I don't know if you can come up with an analytical answer, but you could definitely get estimate of the probability that a particular element (Letter and number combo) of the board will contain a "hit" (i.e., some part of a ship).

Here's an approach that would allow you to get this answer for each turn of the game all in one fell swoop:

  1. Write a program that will pick a random point on the board (for the location of the end of the vessel), a random vessel, and a random orientation (North, South, East, West) and then try to place the vessel on the board.
  2. If the placement is valid, remove the vessel from the list and record which cells (letter x number) contain that vessel.
  3. Repeat Steps 1 and 2 until you are out of vessels.
  4. Store the board configuration as a matrix with (0) for "does not contain part of a vessel" and (1) for "contains part of a vessel".
  5. Repeat steps 1 - 4 a lot of times (say 1k - 5k), saving each board configuration matrix.
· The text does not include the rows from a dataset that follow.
-- ==== Sys2Proof/Tests/Slice0.lean ====
section
/-! SUPPORT. The model's own tests. Expected values are those of spec/95_test_vectors.md (the number of the vector
stands beside the test) or are worked out by hand from the rule cited. Then the witnesses: for every statement of
Obligations.lean that has hypotheses, a concrete state and operands that meet them together. -/

namespace Sys2Proof.Tests

open Sys2Proof Sys2Proof.Machine

/-! ### Helpers -/

/-- Does the result answer a next state with the property? -/
def ends (r : Result) (p : State → Bool) : Bool :=
  match r with
  | .next t    => p t
  | .fault _   => false
  | .refused _ => false

/-- One step of the opcode from the reset state with some elements changed. -/
def probe (op : Nat) (mk : State → State) : Result := step ((mk State.reset).withFetchWord 16 op)

/-- `V[p.1] <- p.2` for each pair. -/
def regs (l : List (Reg × Byte)) (s : State) : State := l.foldl (fun s p => s.setReg p.1 p.2) s

/-- The stack holding the listed entries, oldest first. -/
def stack (l : List Word) (s : State) : State :=
  { s with sp := Fin.ofNat 17 l.length, stk := Vector.ofFn fun j => l.getD j.val 0 }

/-- The configuration changed. -/
def withCfg (f : Config → Config) (s : State) : State := { s with cfg := f s.cfg }

/-- The keys pressed. -/
def press (l : List Key) (s : State) : State := l.foldl (fun s k => s.setKey k true) s

/-- The display with exactly the listed cells set. -/
def cells (l : List Nat) : Display := l.foldl Display.flip 0

/-- The registers of a state, as numbers. -/
def vals (l : List Reg) (s : State) : List Nat := l.map fun r => s.v[r].toNat

/-! ### Well-formed terms: each check of 30_encoding.md R76's table refuses a term -/

theorem test_wf_nop0_cls : Instr.wf (.nop0 0x0E0) = false := by decide
theorem test_wf_nop0_ret : Instr.wf (.nop0 0x0EE) = false := by decide
theorem test_wf_nop5 : Instr.wf (.nop5 0x120) = false := by decide
theorem test_wf_nop8 : Instr.wf (.nop8 0x124) = false ∧ Instr.wf (.nop8 0x12E) = false := by decide
theorem test_wf_nop9 : Instr.wf (.nop9 0x120) = false := by decide
theorem test_wf_nopE : Instr.wf (.nopE 0x19E) = false ∧ Instr.wf (.nopE 0x1A1) = false := by decide
theorem test_wf_nopF : Instr.wf (.nopF 0x107) = false ∧ Instr.wf (.nopF 0x165) = false := by decide
theorem test_wf_accepts : Instr.wf (.nop0 0x1E0) = true ∧ Instr.wf (.nop5 0x121) = true ∧
    Instr.wf (.nop8 0x12F) = true ∧ Instr.wf (.nop9 0x12F) = true ∧ Instr.wf (.nopE 0x19F) = true ∧
    Instr.wf (.nopF 0x175) = true ∧ Instr.wf (.drw 15 15 0) = true := by decide

/-! ### Decoding: every constructor from a word written out from 30_encoding.md R74's patterns -/

theorem test_decode_class0 :
    decodeWord 0b0000000011100000#16 = .cls ∧ decodeWord 0b0000000011101110#16 = .ret ∧
    decodeWord 0b0000000111100000#16 = .nop0 0x1E0 := by decide
theorem test_decode_nnn :
    decodeWord 0b0001101010111100#16 = .jp 0xABC ∧ decodeWord 0b0010010001010110#16 = .call 0x456 ∧
    decodeWord 0b1010111111111111#16 = .ldI 0xFFF ∧ decodeWord 0b1011001000000100#16 = .jpV0 0x204 := by decide
theorem test_decode_xkk :
    decodeWord 0b0011000101000010#16 = .seImm 1 0x42 ∧ decodeWord 0b0100001001000011#16 = .sneImm 2 0x43 ∧
    decodeWord 0b0110101011111110#16 = .ldImm 10 0xFE ∧ decodeWord 0b0111111100000001#16 = .addImm 15 0x01 ∧
    decodeWord 0b1100000100001111#16 = .rnd 1 0x0F := by decide
theorem test_decode_skip_registers :
    decodeWord 0b0101000100100000#16 = .seReg 1 2 ∧ decodeWord 0b0101000100100001#16 = .nop5 0x121 ∧
    decodeWord 0b1001001100010000#16 = .sneReg 3 1 ∧ decodeWord 0b1001000100101111#16 = .nop9 0x12F := by decide
theorem test_decode_class8 :
    decodeWord 0b1000000100100000#16 = .ldReg 1 2 ∧ decodeWord 0b1000000100100001#16 = .orReg 1 2 ∧
    decodeWord 0b1000000100100010#16 = .andReg 1 2 ∧ decodeWord 0b1000000100100011#16 = .xorReg 1 2 ∧
    decodeWord 0b1000101010110100#16 = .addReg 10 11 ∧ decodeWord 0b1000000100100101#16 = .subReg 1 2 ∧
    decodeWord 0b1000000100100110#16 = .shrReg 1 2 ∧ decodeWord 0b1000000100100111#16 = .subnReg 1 2 ∧
    decodeWord 0b1000000100101110#16 = .shlReg 1 2 ∧ decodeWord 0b1000000100101000#16 = .nop8 0x128 := by decide
theorem test_decode_draw_and_keys :
    decodeWord 0b1101000100100101#16 = .drw 1 2 5 ∧ decodeWord 0b1110000110011110#16 = .skp 1 ∧
    decodeWord 0b1110001010100001#16 = .sknp 2 ∧ decodeWord 0b1110000110011111#16 = .nopE 0x19F := by decide
theorem test_decode_classF :
    decodeWord 0b1111000100000111#16 = .ldVxDt 1 ∧ decodeWord 0b1111001000010101#16 = .ldDtVx 2 ∧
    decodeWord 0b1111001100011000#16 = .ldStVx 3 ∧ decodeWord 0b1111010000001010#16 = .ldVxK 4 ∧
    decodeWord 0b1111111100011110#16 = .addI 15 ∧ decodeWord 0b1111000000101001#16 = .ldF 0 ∧
    decodeWord 0b1111010100110011#16 = .ldB 5 ∧ decodeWord 0b1111011001010101#16 = .stRegs 6 ∧
    decodeWord 0b1111011101100101#16 = .ldRegs 7 ∧ decodeWord 0b1111000101110101#16 = .nopF 0x175 := by decide

/-- R70: the byte at the lower address is the high one; the bytes after the opcode are left over. -/
theorem test_decode_bytes : decode [0x60, 0x2A, 0xFF] = .ok (.ldImm 0 0x2A, [0xFF]) := by rfl
theorem test_decode_one_byte : decode [0x60] = .error .truncated := by rfl
/-- The table's numbering: bit 0 is the opcode's least significant bit. -/
theorem test_decodeTableWord : decodeTableWord 16 0x8AB4 = some (.addReg 10 11) := by decide
theorem test_encode : encode (.addReg 10 11) = 0x8AB4 ∧ encode (.ldB 5) = 0xF533 ∧ encode (.drw 1 2 5) = 0xD125 := by
  decide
Once you have this, you can ask questions such as this:

  1. First move: Add up all the matrices (element-wise) and divide by the number of matrices. The resulting matrix will tell you the probability of getting a "hit" at that location.
  2. On subsequent moves, filter the matrices so that they have vessels where you have confirmed hits and don't have vessels where you have confirmed misses. Re-calculate the probability as in (1) but with the filtered set. This will approximate the probability of getting a hit on each cell given what you know already from previous turns.

Of course, your opponent might get a little suspicious when you keep checking a computer, but I'm guessing one could run the simulations a ton of times, store the data as a small iPhone app, and then you'd be in business.

Have fun!

PS: One caveat is that this assumes people place boats randomly. I'm guessing people actually have some strategy sometimes (maximize spread, make unexpected shapes on board, etc) but perhaps the variety of strategies effectively reduces to random choice when you consider all possible strategies. Also, as you collect more information, only some strategies will be consistent with the information you are collecting, so it may partially adjust for this anyway.